Many progressives, including some UUs, were shocked when the U.S. Supreme Court’s draft opinion overturning Roe v. Wade was leaked in May, “but if we were surprised, we shouldn’t be—because the forces that led to the opinion had been building for decades,” Sinkford said. [The Court’s final official opinion in Dobbs v. Jackson Women’s Health Organization was announced on June 24, overturning the right to abortion enshrined in Roe.] “The resistance to the movement toward Beloved Community is concerted and well-funded and able, seemingly, to disregard the rules of the game that we believe we could play by and achieve success,” he said.

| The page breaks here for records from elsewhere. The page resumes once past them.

-- ==== Sys2Proof/Syntax.lean ====
section
/-! DEFINITION. The commands of the 9X: one constructor for each row of spec/opcode_table.json, with the operands that
the row takes from outside the block. -/

namespace Sys2Proof

/-- Where a host access lands: BAR0, BAR4, configuration space, its MSI-X capability (log 3), or, by the offload host, BAR0, configuration
space or the MSI-X capability of the offload function (R22, R23, R414). -/
inductive HostSpace where
  | bar0 | bar4 | cfg | cfgMsix | oflBar0 | oflCfg | oflMsix
  deriving DecidableEq, Repr

/-- The three resets of the host port (R74). -/
inductive HostResetKind where
  | flr | hot | perst
  deriving DecidableEq, Repr

/-- The units a frame passes through on its main path and the branches (R139). -/
inductive FlowUnit where
  | rct | cap | rcu | recorder | dvt | outf
  | branch (b : Nat)
  deriving DecidableEq, Repr

/-- A CSI-2 packet header as the receiver delivers it: data type, virtual channel, the 16-bit word count or frame or
line number, and the outcome of its ECC and checksum. -/
structure CsiHdr where
  dt : Nat
  vc : Nat
  wc : Nat
  eccOk : Bool
  eccFixed : Bool
  crcOk : Bool
  deriving DecidableEq, Repr

/-- What MEDIA_SCAN finds behind a root port (R261). -/
structure MediaPort where
  port : Nat
  nsid : Nat
  /-- serial number, model number and NSID from Identify (R268) -/
  identity : Bytes
  blocks : Nat
  /-- data bytes and metadata bytes of the active LBA format -/
  lbaData : Nat
  lbaMeta : Nat
  /-- maximum data transfer size in bytes, 0 for no limit -/
  mdts : Nat
  deriving DecidableEq, Repr

/-- A motion vector of a coded picture (R341): left edge and width of its block in luma samples, and the vector in quarter samples. -/
structure CodedMv where
  x : Nat
  w : Nat
  h : Int
  v : Int
  deriving DecidableEq, Repr

/-- HRD parameters of a sequence and its buffering period (R343): cbr_flag, bit rate in bit/s, CPB size in bits, and
initial_cpb_removal_delay. -/
structure CodedHrd where
  cbr : Bool
  rate : Nat
  cpb : Nat
  delay : Nat
  deriving DecidableEq, Repr

/-- What the parameter sets and SEI messages before a picture signal (R333, R338, R340, R343, R347): the VUI, the HRD parameters, the
profile, tier and level, the picture size; constrained_intra_pred_flag and diff_cu_qp_delta_depth of the PPS; recovery_poc_cnt,
exact_match_flag and broken_link_flag of a recovery point SEI; the content light level. -/
structure CodedSets where
  primaries : Nat
  transfer : Nat
  matrix : Nat
  fullRange : Nat
  tick : Nat
  scale : Nat
  fixedRate : Bool
  hrd : Option CodedHrd
  profile : Nat
  tier : Nat
  level : Nat
  width : Nat
  height : Nat
  constrainedIntra : Bool
  qpDepth : Nat
  recovery : Option (Nat × Bool × Bool)
  light : Option (Nat × Nat)
  deriving DecidableEq, Repr

/-- A coded picture as the HEVC coder delivers it (the bitstream is ITU-T H.265's, outside the spec's text): its Annex B
bytes without filler data, the bits of each CTU in coding order, its motion vectors, its slices, and the parameter sets before it. -/
structure CodedAu where
  data : Bytes
  ctuBits : List Nat
  mvs : List CodedMv
  slices : Nat
  sets : Option CodedSets
  deriving DecidableEq, Repr

/-- The active sequence of an IRAP picture (R333, R357): its profile (0 Main, 1 Main 10, 2 Main 4:2:2 10, 3 Main 4:4:4 12 Intra, more for
any other), 30 × its level, coded picture size, chroma_format_idc, the greater bit depth, and the pictures of its decoded picture buffer. -/
structure DecSeq where
  profile : Nat
  level : Nat
  width : Nat
  height : Nat
  chroma : Nat
  depth : Nat
  pictures : Nat
  deriving DecidableEq, Repr

/-- What parsing a chunk yields: the pictures that start in it, as the decoder names them; the sequence of an IRAP picture among them;
whether a recovery point is among them; the faults met, as causes of EV_VCD_ERR; and the NAL units discarded. -/
structure DecodeResult where
  starts : List Nat
  irap : Option DecSeq
  recovered : Bool
  faults : List Nat
  discarded : Nat
  deriving DecidableEq, Repr

/-- A decoded picture in output order: the name it was started under, its conformance-cropped size, chroma_format_idc, bit
depths, samples of its planes in raster order, PicOrderCntVal, concealed CTUs, whether it is damaged, and primaries,
transfer, matrix and full-range flag of its VUI (2 where absent). -/
structure DecodedPic where
  id : Nat
  width : Nat
  height : Nat
  chroma : Nat
  lumaDepth : Nat
  chromaDepth : Nat
  y : List Nat
  cb : List Nat
  cr : List Nat
  poc : Int
  concealed : Nat
  damaged : Bool
  primaries : Nat
  transfer : Nat
  matrix : Nat
  fullRange : Nat
  deriving DecidableEq, Repr

/-- A frame that an SDI input has received (R381): raster code, whether the payload is Y'CbCr 4:2:2 at 10 bits, whether its
ST 352 colorimetry is BT.2020, its size, luma and chroma (Cb, Cr, ...) samples in raster order, and line CRC errors. -/
structure SdiFrame where
  raster : Nat
  payloadOk : Bool
  bt2020 : Bool
  width : Nat
  height : Nat
  luma : List Nat
  chroma : List Nat
  crcErrors : Nat
  deriving DecidableEq, Repr

/-- The ECC outcome of an HBM access. -/
inductive EccErr where
  | none | correctable | uncorrectable
  deriving DecidableEq, Repr

/-- A client request to HBM: its number, client and updraft class (R48, R390: 0 HI, 1 NORM, 2 BULK, 3 RT). -/
structure HbmReq where
  id : Nat
  client : Nat
  cls : Nat
  write : Bool
  addr : Nat
  data : Bytes
  len : Nat
  err : EccErr
  deriving DecidableEq, Repr

/-- An NVMe command as fetched from a submission queue. -/
structure NvmeCmd where
  sq : Nat
  /-- opcode (R419) -/
  opc : Nat
  cid : Nat
  nsid : Nat
  fuse : Nat
  psdt : Nat
  prp1 : Nat
  prp2 : Nat
  cdw10 : Nat
  cdw11 : Nat
  cdw12 : Nat
  cdw13 : Nat
  cdw14 : Nat
  cdw15 : Nat
  deriving DecidableEq, Repr

/-- A sky message as it arrives: the path, the hop limit of its datagram, its bytes. -/
structure SkyMsg where
  path : Nat
  hop : Nat
  /-- IPv6 source and destination address, and the UDP destination port (R469, R470) -/
  src : Nat
  dst : Nat
  port : Nat
  bytes : Bytes
  deriving DecidableEq, Repr

/-- How an I2C try ends. -/
inductive I2cResult where
  | ok (data : Bytes)
  | nack
  | arbLost
  | timeout
  deriving DecidableEq, Repr

/-- The DATA register of a low-speed FIFO. -/
inductive FifoPort where
  | i2c | spi | uart
  deriving DecidableEq, Repr

/-- What a Barometer plan measures (R545, R546): per power domain the worst slack in ps, the slack predicted 24 h ahead at offset
0 and the slope in ps per mV; per clock domain the highest cap in % of nominal that meets the guard; the margin predicted in
powered hours, all-ones for none; the smallest HBM margin in taps, the MRAM read margin in %, the smallest eye width in mUI
with its lane and port class; the hours spent in each temperature band. -/
structure BaroMeas where
  slack : List Int
  ahead : List Int
  slope : List Nat
  caps : List Nat
  predict : Nat
  taps : Nat
  mram : Nat
  eye : Nat
  lane : Nat
  cls : Nat
  bands : List Nat
  deriving DecidableEq, Repr

/-- What a dawn step finds outside the 9X: the content of the SPI NOR device at step 5, the channels that failed training at
step 6, what Barometer measures at step 7. -/
structure DawnInput where
  image : Bytes
  failed : List Nat
  meas : BaroMeas
  deriving DecidableEq, Repr

/-- A USB control request. -/
structure UsbReq where
  bmRequestType : Nat
  bRequest : Nat
  wValue : Nat
  wIndex : Nat
  wLength : Nat
  deriving DecidableEq, Repr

“That does not mean we need to give up obeying the rules but it means we need to have a different level of willingness to stay the course on issues, and, I believe, a greater willingness to understand the extent of the fundamental changes we need to be promoting, to be allied with, and the various communities we need to move with,” Sinkford said. “I think we need a different understanding of how change takes place, and a different understanding of how much change is necessary.”

UUA President William G. Sinkford (second from left) at prayer vigil at U.S. Capitol, March 2004

Sinkford attends a prayer vigil with other UUs at the March for Women's Lives in Washington, D.C., April 24–25, 2004.

© Nancy Pierce

He emphasizes that the many ongoing battles for justice—racial justice, reproductive justice, transgender justice, climate justice, and many more—are interrelated. While it is appropriate to celebrate successes, such as the legalization of same-sex marriage, “we did not take it far enough, and we need to be willing to take the next movement forward rather than be satisfied with the modest successes we may achieve.”

Given the current political and legal climate, Sinkford warns that there will be few successes in the near future. UUs and progressives will have to be more resolute “and more grounded in faith, I think, over the next period of years,” he said. “We have to find a way to sustain our commitment and energy that doesn’t rely on success to hold us up.”

That “takes us into the realm of faith,” he added. “We have to be committed enough, to believe enough, to live enough like we believe that love is actually stronger than hate and fear so that we can begin bringing more love into the world.”